1. Field of the Invention
Embodiments of the present invention generally relate to satellite navigation receivers and more particularly to GPS receivers having a digital front end.
2. Description of the Related Art
Satellite navigation systems are made up of multiple, specially designed satellites orbiting Earth. These satellites continuously transmit precise, specific radio frequency (RF) signals that are used to provide location information. One widely adopted satellite navigation system is referred to as the Global Positioning System (GPS). By processing the RF signals from four or more GPS satellites, a GPS receiver can determine its current location (longitude, latitude, and altitude) fairly quickly and with a good degree of accuracy.
FIG. 1 shows the general sections of a conventional GPS receiver. An antenna 101 receives the RF signals from the GPS satellites. The RF signals are then amplified, down converted, filtered, and converted into a digital signal by the analog section 102. Specifically, a low-noise amplifier 103 amplifies the weak RF signals. A mixer 104 and local oscillator 105 down converts the amplified RF signals to a lower intermediate frequency (IF) signal. A band pass filter 106 is used to filter out interference. The filtered IF signal is then converted into an equivalent digital IF signal by means of a 1 or 2-bit analog-to-digital converter (ADC) 107. The digital IF signal is then input to a digital section 108. The acquisition engine 109 and tracking engine 110 of the digital section 108 process the digital IF signal to generate acquisition and tracking data which is then input to the processing section 112 by means of register 111. The central processing unit (CPU) 113 analyzes the acquisition and tracking data according to programming instructions stored in the memory 114 and produces the final location information.
This conventional GPS receiver architecture places a great deal of reliance on the performance of the analog section. This is due, in part, because GPS satellite transmitter power may be as low as approximately 22 watts, and the signal travels over 12,000 miles through space and Earth's atmosphere. By the time the GPS signal reaches the GPS receiver, it is extremely weak and degraded. Typically, the received power of a GPS signal is −130 dBm or below. As a result, the analog section 102 must amplify, filter, and perform significant signal processing on the weak, attenuated analog GPS signal before it can be converted into a digital signal by the ADC 107.

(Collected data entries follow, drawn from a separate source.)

-- ==== Sys2Proof/Laws/Encoding.lean ====
section
/-! SUPPORT. Laws/Encoding.lean: the bits and the fields of an assembled command word (spec/30_encoding.md R49). -/

namespace Sys2Proof.Laws

/-- Which field a bit of an assembled command word belongs to (30_encoding.md R49). -/
theorem assemble_getLsbD (op : BitVec 2) (klen ivlen : BitVec 5) (key iv : BitVec 128) (i : Nat) :
    (assemble op klen ivlen key iv).getLsbD i =
      if i < 128 then iv.getLsbD i else if i < 256 then key.getLsbD (i - 128)
      else if i < 261 then ivlen.getLsbD (i - 256) else if i < 266 then klen.getLsbD (i - 261)
      else op.getLsbD (i - 266) := by
  simp only [assemble, BitVec.getLsbD_append]
  by_cases h1 : i < 128
  · simp only [h1, if_true]
  by_cases h2 : i < 256
  · simp only [h1, h2, show i - 128 < 128 by omega, if_true, if_false]
  by_cases h3 : i < 261
  · simp only [h1, h2, h3, show ¬ (i - 128 < 128) by omega, show i - 128 - 128 = i - 256 by omega,
      show i - 256 < 5 by omega, if_true, if_false]
  by_cases h4 : i < 266
  · simp only [h1, h2, h3, h4, show ¬ (i - 128 < 128) by omega, show ¬ (i - 128 - 128 < 5) by omega,
      show i - 128 - 128 - 5 = i - 261 by omega, show i - 261 < 5 by omega, if_true, if_false]
  · simp only [h1, h2, h3, h4, show ¬ (i - 128 < 128) by omega, show ¬ (i - 128 - 128 < 5) by omega,
      show ¬ (i - 128 - 128 - 5 < 5) by omega, show i - 128 - 128 - 5 - 5 = i - 266 by omega, if_false]

/-- The four operand fields of an assembled command word are the ones it was assembled from (30_encoding.md R49). -/
theorem fields_assemble (op : BitVec 2) (klen ivlen : BitVec 5) (key iv : BitVec 128) :
    fieldKlen (assemble op klen ivlen key iv) = klen ∧ fieldIvlen (assemble op klen ivlen key iv) = ivlen ∧
      fieldKey (assemble op klen ivlen key iv) = key ∧ fieldIv (assemble op klen ivlen key iv) = iv := by
  refine ⟨?_, ?_, ?_, ?_⟩ <;> apply BitVec.eq_of_getLsbD_eq <;> intro i hi <;>
    simp only [fieldKlen, fieldIvlen, fieldKey, fieldIv, BitVec.getLsbD_extractLsb', assemble_getLsbD, hi,
      decide_true, Bool.true_and]
  · rw [if_neg (by omega), if_neg (by omega), if_neg (by omega), if_pos (by omega)]
    exact congrArg klen.getLsbD (by omega)
  · rw [if_neg (by omega), if_neg (by omega), if_pos (by omega)]
    exact congrArg ivlen.getLsbD (by omega)
  · rw [if_neg (by omega), if_pos (by omega)]
    exact congrArg key.getLsbD (by omega)
  · rw [if_pos (by omega)]
    exact congrArg iv.getLsbD (by omega)

end Sys2Proof.Laws
end

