/-- 95_test_vectors.md 5.9: with `FAULT = 2` the reserved word answers 2 and `FAULT` stays 2. -/
theorem test_rsvd_on_faulted :
    stateOr readyCore (execRsvd faultedCore) =
      { faultedCore with rsp := some { status := 2, z := none } } := by decide

/-! ### The host procedures (95_test_vectors.md 5.10) -/

/-- 95_test_vectors.md 5.10: the IVs. -/
theorem test_ivs :
    confIV 1 0x1f .downlink = 0x00000001fc00000000000001fc000000 ∧
      integIV 1 0x1f .downlink = 0x00000001f800000080000001f8008000 ∧
      integIV 0xa94059da 0x0a .downlink = 0xa94059da50000000294059da50008000 := by decide

/-- 95_test_vectors.md 5.10: windows of the V1 stream. -/
theorem test_windows :
    keystreamWindow [0x27bede74, 0x018082da, 0x87d4e5b6] 1 = 0x4f7dbce8 ∧
      keystreamWindow [0x27bede74, 0x018082da, 0x87d4e5b6] 31 = 0x00c0416d ∧
      keystreamWindow [0x27bede74, 0x018082da, 0x87d4e5b6] 32 = 0x018082da ∧
      keystreamWindow [0x27bede74, 0x018082da, 0x87d4e5b6] 33 = 0x030105b5 := by decide

/-- 95_test_vectors.md 5.10: `Hash(ff ff ff ff, 32)`, from the three words of V1. -/
theorem test_foldTag :
    foldTag [0x27bede74, 0x018082da, 0x87d4e5b6] [0xff, 0xff, 0xff, 0xff] 32 3 = 0x9bbe5309 := by decide

/-- 95_test_vectors.md 5.10: `Apply(ff ff ff ff ff, 12)` byte by byte, from the first word of V1. -/
theorem test_appliedByte :
    (List.range 5).map (appliedByte (wordBytes 0x27bede74) [0xff, 0xff, 0xff, 0xff, 0xff] 12) =
      [0xd8, 0x40, 0, 0, 0] := by decide

/-! ### Witnesses for the hypotheses of the statements -/

theorem test_witness_DecodeOfEncodeIsIdentity : WellFormed (.init 31 0 0 1) = true := by decide

/-- One word for each masked value of the opcode map. -/
theorem test_witness_TopTwoBitsSelectTheCommand :
    (0#268 &&& (0b11#2 ++ (0 : BitVec 266))) = 0b00#2 ++ (0 : BitVec 266) ∧
      (encode (.init 31 31 1 1) &&& (0b11#2 ++ (0 : BitVec 266))) = 0b01#2 ++ (0 : BitVec 266) ∧
      (encode .next &&& (0b11#2 ++ (0 : BitVec 266))) = 0b10#2 ++ (0 : BitVec 266) ∧
      (BitVec.allOnes 268 &&& (0b11#2 ++ (0 : BitVec 266))) = 0b11#2 ++ (0 : BitVec 266) := by decide

/-- Bytes 0 and 15 of V5 (30_encoding.md R51). -/
theorem test_witness_KeyAndIvBytesOfTheCommandWord :
    (0 < 16 ∧ fieldByte 0x3d4c4be96a82fdaeb58f641db17b455b 0 = 0x3d) ∧
      (15 < 16 ∧ fieldByte 0x84319aa8de6915ca1f6bda6bfbd8c766 15 = 0x66) := by decide

theorem test_witness_DontCareBitsChangeNothing :
    (fieldOp 0#268 = fieldOp 1#268 ∧ fieldOp 0#268 ≠ 0b01#2) ∧ ¬(15 = 16 ∧ 16 = 16) ∧ ¬(16 = 16 ∧ 17 = 16) := by
  decide

theorem test_witness_StepRunsThePresentedCommand :
    WellFormed .next = true ∧
      ({ readyCore with host := [.command (encode .next)] } : State).host = .command (encode .next) :: [] := by
  decide

theorem test_witness_StepWithoutCommandHoldsTheState :
    readyCore.host = [] ∧ ({ readyCore with host := [.idle, .rst] } : State).host = .idle :: [.rst] := by decide

theorem test_witness_ResetMoveClearsTheFlags :
    ({ faultedCore with host := [.rst] } : State).host = .rst :: [] := by decide

theorem test_witness_ResetThenInitLeavesAnyFault :
    ({ faultedCore with host := [.rst, .command (encode (.init 16 16 1 2))] } : State).host =
      .rst :: .command (encode (.init 16 16 1 2)) :: [] := by decide

theorem test_witness_EveryStepKeepsTheInvariant :
    MachineInv { readyCore with host := [.command (encode .rsvd)] } ∧
      ∃ t, step { readyCore with host := [.command (encode .rsvd)] } = .next t :=
  ⟨by decide, Laws.step_answers_next _⟩

theorem test_witness_CellsNeverBecomeZero :
    ∀ i : Fin 16, 1 ≤ (Vector.replicate 16 (1 : Cell))[i].toNat := by decide

/-- The clause of a set `INITED` on an initialized core, the other one on a fresh core that gets its INIT. -/
theorem test_witness_OnlyInitSetsInited :
    (readyCore.inited = true ∧ HostMove.command (encode .next) ≠ .rst ∧
        ∃ t, step { readyCore with host := [.command (encode .next)] } = .next t) ∧
      (freshCore.inited = false ∧
        (stateOr freshCore (step { freshCore with host := [.command (encode (.init 16 16 0 0))] })).inited = true) :=
  ⟨⟨rfl, by decide, Laws.step_answers_next _⟩, by decide⟩

/-- A faulted core and a host that presents two commands. -/
theorem test_witness_FatalFaultHoldsUntilReset :
    faultedCore.fault ≠ 0 ∧ HostMove.rst ∉ [HostMove.command (encode .next), .idle].take 2 ∧
      (match runSteps 2 { faultedCore with host := [.command (encode .next), .idle] } with
        | .next t => t.fault
        | _ => 0) = 2 := by decide

theorem test_witness_FaultedCoreRefusesEveryCommand : faultedCore.fault ≠ 0 := by decide

theorem test_witness_NopOnlyResponds : freshCore.fault = 0 ∧ faultedCore.fault ≠ 0 := by decide

theorem test_witness_InitLoadsAndRunsThirtyTwoRounds :
    freshCore.fault = 0 ∧ (15 ≠ 16 ∨ 16 ≠ 16) ∧ (16 ≠ 16 ∨ 17 ≠ 16) ∧ faultedCore.fault ≠ 0 := by decide

theorem test_witness_NextWarmsUpOnceAndDrawsOneWord :
    (readyCore.fault = 0 ∧ readyCore.inited = true ∧ readyCore.warm = false) ∧
      ({ readyCore with warm := true } : State).warm = true ∧
      (freshCore.fault = 0 ∧ freshCore.inited = false) ∧ faultedCore.fault ≠ 0 := by decide

theorem test_witness_ReservedOpcodeIsFatal : readyCore.fault = 0 ∧ faultedCore.fault ≠ 0 := by decide

theorem test_witness_RejectedInitLeavesTheNextCommandAsItWas :
    readyCore.fault = 0 ∧ (0 ≠ 16 ∨ 16 ≠ 16) ∧ (16 ≠ 16 ∨ 31 ≠ 16) ∧
      ∃ t, exec (.init 16 31 0 0) readyCore = .next t := ⟨rfl, by decide, by decide, _, rfl⟩

theorem test_witness_EveryCommandRespondsByTheTable : ∃ t, exec .next freshCore = .next t := ⟨_, rfl⟩

/-- The frame's clauses: a NEXT that draws, a NEXT that faults, a rejected INIT. -/
theorem test_witness_CommandFrames :
    (∃ t, exec .next readyCore = .next t ∧ readyCore.inited = true) ∧
      (∃ t, exec .next freshCore = .next t ∧ freshCore.inited = false) ∧
      (∃ t, exec (.init 16 17 0 0) readyCore = .next t ∧
        ∀ key iv, Instr.init 16 17 0 0 ≠ .init 16 16 key iv) := by
  refine ⟨⟨_, rfl, rfl⟩, ⟨_, rfl, rfl⟩, _, rfl, ?_⟩
  intro key iv h
  simp at h

theorem test_witness_OnlyNextShowsTheRegisters :
    Instr.rsvd ≠ .next ∧ (∃ t, exec .rsvd readyCore = .next t) ∧
      ∃ t, exec .rsvd { readyCore with regs := freshCore.regs } = .next t := ⟨by decide, ⟨_, rfl⟩, ⟨_, rfl⟩⟩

Further complicating matters is that the GPS signal encounters a variety of interferences. Unfortunately, the GPS band falls within a crowded frequency spectrum, with strong RF signals that are only a few tens of MHz on either side of the protected GPS band. In addition, RF leakage and harmonics of the digital clock in the GPS receiver may appear to be very close or even fall within the GPS band. And if interference signal(s) are present at the input to the ADC 107, then some of the ADC's dynamic range is allocated to accommodate for this interference in order to avoid severe clipping. As a consequence, the desired GPS signal is sized smaller, the quantization noise relative to the thermal noise increases, and the overall performance of the GPS receiver degrades. To account for these and other deleterious factors, the design of the analog section must meet extremely stringent and exacting specifications. Consequently, the analog section occupies a relatively large area of circuitry, consumes a great amount of power, and is expensive to implement.
Therefore, the analog section is fast becoming a major impediment to the introduction of smaller, cheaper, lighter, more accurate, longer lasting portable battery-operated GPS receivers that markets and consumers crave.